Herr Patrick Suckling: Vietnam verfügt über ein herausragendes Potenzial, bei der Anwendung naturbasierter Lösungen eine Führungsrolle zu übernehmen, wie das Land es in den vergangenen 20 Jahren in der Landwirtschaft und anderen Bereichen getan hat.

Vietnam ist eines der zehn Zentren mit der reichsten Artenvielfalt auf der Erde und verfügt über ausgedehnte Wälder und die höchste Meeresbiodiversität der Welt.
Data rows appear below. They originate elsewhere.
/-- A definition takes effect once its endpoint is silent (R423): its ring starts at position 0. -/
def State.settleEp (s : State) (e : Nat) : State :=
  match (s.audEp e).pend with
  | q :: rest =>
    if s.epSilent e then
      let s := ((s.setReg (AUD_EP_HOST_POS e) 0).setReg (AUD_EP_DEV_POS e) 0)
      let s := (s.setEp e { cfg := q.1, pend := rest, hold := ⟨unity, unity, 0, 0⟩ }).showEp e
      let ms := (s.aud.routes.map (fun x => if routeEp x.1 x.2 = some e then x.2.rampMs else 0)).foldl max 0
      match q.2 with
      | some pk => s.complete pk .ok 0 0 (s.now + 10 ^ 6 * ms)
      | none => s
    else s
  | [] => s

/-! ### Samples -/

/-- One block of silence. -/
def silence : List Int := List.replicate 32 0

/-- A channel of a block. -/
def chan (b : List (List Int)) (c : Nat) : List Int := b.getD c silence

/-- The peak of a block. -/
def blockPeak (b : List (List Int)) : Nat := (b.map (fun c => (c.map Int.natAbs).foldl max 0)).foldl max 0

/-- The 40-bit accumulator (R424). -/
def sat40 (x : Int) : Int := max (-(2 ^ 39)) (min (2 ^ 39 - 1) x)

/-- The sum of channels. -/
def addChan (a b : List Int) : List Int := List.zipWith (· + ·) a b

/-- The block an origin gives. -/
def State.originOut (s : State) (owner f : Nat) : List (List Int) :=
  if f < 128 then (s.audEp f).out else ((s.audNode (nodeKey owner (f - 128))).map AudNode.out).getD []

/-- What a route carries into destination channel `i` (R427, R429): the channel its map finds, the old form fading into the new, under the
ramp of its gain. -/
def State.routeChan (s : State) (key : Nat) (x : AudRoute) (i : Nat) : List Int :=
  let pick := fun (f : Nat) (m : List Nat) => if m.getD i 0xFF = 0xFF then silence else chan (s.originOut (keyOwner key) f) (m.getD i 0xFF)
  let new := pick x.from_ x.map
  let v := match x.old with
    | none => new
    | some (f, m, pos, len) =>
      ((pick f m).zip (new.zip (List.range 32))).map (fun (y : Int × Int × Nat) =>
        let k := min len (pos + y.2.2)
        audRound (y.1 * (len - k : Nat) + y.2.1 * k) len)
  (v.zip (List.range 32)).map (fun (y : Int × Nat) => rampMul x.amp y.2 y.1)

/-- The sum of all routes into a destination, by channel, exact. -/
def State.sumRoutes (s : State) (into : Nat → Bool) (width : Nat) : List (List Int) :=
  let rs := s.aud.routes.filter (fun q => into q.1)
  (List.range width).map (fun i => (rs.map (fun q => s.routeChan q.1 q.2 i)).foldl addChan silence)

/-- One EQ section over a channel (R426): 28 fractional bits; the memory is x1, x2, y1, y2. -/
def eqSection (c : List Int) (st : List Int) (x : List Int) : List Int × List Int :=
  x.foldl (fun (acc : List Int × List Int) v =>
    let m := acc.2
    let y := audRound (c.getD 0 0 * v + c.getD 1 0 * m.getD 0 0 + c.getD 2 0 * m.getD 1 0 - c.getD 3 0 * m.getD 2 0 - c.getD 4 0 * m.getD 3 0) (2 ^ 28)
    (acc.1 ++ [y], [v, m.getD 0 0, y, m.getD 2 0])) ([], st)

/-- The eight sections over the channels. -/
def eqBlock (eq : List Int) (mem : Tab (List Int)) (b : List (List Int)) : List (List Int) × Tab (List Int) :=
  (List.range b.length).foldl (fun (acc : List (List Int) × Tab (List Int)) c =>
    let r := (List.range 8).foldl (fun (a : List Int × Tab (List Int)) i =>
      let z := eqSection ((eq.drop (5 * i)).take 5) (tabGet (fun _ => []) a.2 (8 * c + i)) a.1
      (z.1, tabInsert (8 * c + i) z.2 (tabErase a.2 (8 * c + i)))) (chan b c, acc.2)
    (acc.1 ++ [r.1], r.2)) ([], mem)

/-- Every channel under a gain that follows the block sample by sample. -/
def underGain (b : List (List Int)) (g0 : Int) (next : Nat → Int → Int) : List (List Int) × Int :=
  let gs := ((List.range 32).foldl (fun (a : List Int × Int) j => let g := next j a.2; (a.1 ++ [g], g)) ([], g0))
  (b.map (fun c => List.zipWith (fun x g => audRound (x * g) 2147483648) c gs.1), gs.2)

/-- The peak over channels at sample `j`. -/
def samplePeak (b : List (List Int)) (j : Nat) : Int := (b.map (fun c => ((c.getD j 0).natAbs : Int))).foldl max 0

/-- The delay line (R426): samples of four bytes; a poisoned read ramps it to zero over 1 ms for the block. -/
def delayBlock (lines b : List (List Int)) (poisoned : Bool) : List (List Int) × List (List Int) :=
  let word := fun (x : Int) => if -unity ≤ x ∧ x < unity then x else Config.delayWord x
  let seqs := (List.range b.length).map (fun c => lines.getD c [] ++ (chan b c).map word)
  let out := seqs.map (fun q => q.take 32)
  ((if poisoned then out.map (fun q => (q.zip (List.range 32)).map (fun (y : Int × Nat) => audRound (y.1 * (96 - y.2 : Nat)) 96)) else out),
   seqs.map (fun q => q.drop 32))

/-- Steps 3 to 6 of a node's processing (R426); `key` is the peak of its ducking key. -/
def nodeChain (c : AudNodeCfg) (d : AudDsp) (b : List (List Int)) (key : Nat) (poisoned : Bool) : List (List Int) × AudDsp :=
  let r := if bit c.flags 5 then delayBlock d.delay b poisoned else (b, d.delay)
  let e := if bit c.flags 2 then eqBlock c.eq d.eq r.1 else (r.1, d.eq)
  let m := if bit c.flags 3 then
      let z := underGain e.1 d.comp (fun j g =>
        Config.dynamics [0, c.compThresh, c.compRatio, c.compAttack, c.compRelease, g, samplePeak e.1 j])
      (z.1.map (fun q => q.map (fun x => audRound (x * amplitudeOf c.compMakeup) 2147483648)), z.2)
    else (e.1, unity)
  let k := if bit c.flags 4 then
      underGain m.1 d.duck (fun _ g =>
        Config.dynamics [1, c.duckDepth, c.duckAttack, c.duckRelease, g, if amplitudeOf c.duckThresh < key then 1 else 0])
    else (m.1, unity)
  (k.1, ⟨r.2, e.2, m.2, k.2⟩)

/-- The peak of a ducking key (R426). -/
def State.keyPeak (s : State) (owner k : Nat) : Nat :=
  if k < 32 then blockPeak (s.audEp k).out
  else if k = 0xFF then 0
  else ((s.audNode (nodeKey owner (k - 128))).map AudNode.peak).getD 0

/-- A reduction in 1/4 dB, at most what 8 bits hold. -/
def reduction (g : Int) : Nat := if unity ≤ g then 0 else min 255 (Config.decibels 4 g)

/-- A node's delay line lies in its object (R426): where its samples stand in it is not given, so what the object reads as is open. -/
def State.openDelay (s : State) (c : AudNodeCfg) : State :=
  if bit c.flags 5 ∧ (s.obj? c.delayObj).isSome then
    let n := c.channels * c.delaySamples * 4
    let s' := { s with freeCount := s.freeCount + 1 }
    s'.writeObj (handleIndex c.delayObj) 0 (slice (Config.freeBytes s.freeCount) 0 n)
  else s

/-- A node in a block (R424, R426, R429): the sum of its inputs, saturated and counted, TRIM, its processing and, in a cross-fade, the old
one beside it. -/
def State.runNode (s : State) (poison : List Nat) (key : Nat) : State :=
  match s.audNode key with
  | none => s
  | some x =>
    let owner := key / 128
    let n := key % 128
    let c := x.cfg
    let sum := s.sumRoutes (fun k => decide (keyOwner k = owner ∧ keyKind k = 0 ∧ keyNode k = n)) c.channels
    let clip := sum.any (fun q => q.any (fun v => decide (sat40 v ≠ v)))
    let b := sum.map (fun q => (q.zip (List.range 32)).map (fun (y : Int × Nat) => rampMul x.trim y.2 (sat40 y.1)))
    let bad := bit c.flags 5 && poison.contains key
    let r := nodeChain c x.dsp b (s.keyPeak owner c.duckKey) bad
    let f := match x.old with
      | none => (r.1, none)
      | some (oc, od, pos, len) =>
        let o := nodeChain oc od b (s.keyPeak owner oc.duckKey) false
        let mix := (List.range c.channels).map (fun i => ((chan o.1 i).zip ((chan r.1 i).zip (List.range 32))).map (fun (y : Int × Int × Nat) =>
          let k := min len (pos + y.2.2)
          audRound (y.1 * (len - k : Nat) + y.2.1 * k) len))
        (mix, if len ≤ pos + 32 then none else some (oc, o.2, pos + 32, len))
    let tell := clip && x.clipAt.all (fun t => decide (t + 10 ^ 9 ≤ s.now))
    let s := if clip then s.count (AUD_NODE_CLIP_COUNT x.phys) else s
    let s := if tell then s.postOwner owner 0x8903 n 0 0 else s
    let s := if bad then s.postOwner owner 0x8904 n c.delayObj 0 else s
    let s := s.openDelay c
    let s := (s.setF (AUD_NODE_STATUS x.phys) AUD_NODE_STATUS_COMP_GR (reduction r.2.comp)).setF (AUD_NODE_STATUS x.phys) AUD_NODE_STATUS_DUCK_GR (reduction r.2.duck)
    s.putNode key { x with dsp := r.2, old := f.2, out := f.1, peak := blockPeak f.1, trim := rampStep x.trim
                           clipAt := if tell then some s.now else x.clipAt }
Vietnam verfügt außerdem über ausgedehnte Mangrovenwälder und Seegraswiesen und eignet sich daher besonders gut für wirkungsvolle NBS-Lösungsprojekte. Solche „Blue Carbon“-Projekte speichern Kohlenstoff 40-mal schneller als Wiederaufforstungen und sie speichern Kohlenstoff auch länger.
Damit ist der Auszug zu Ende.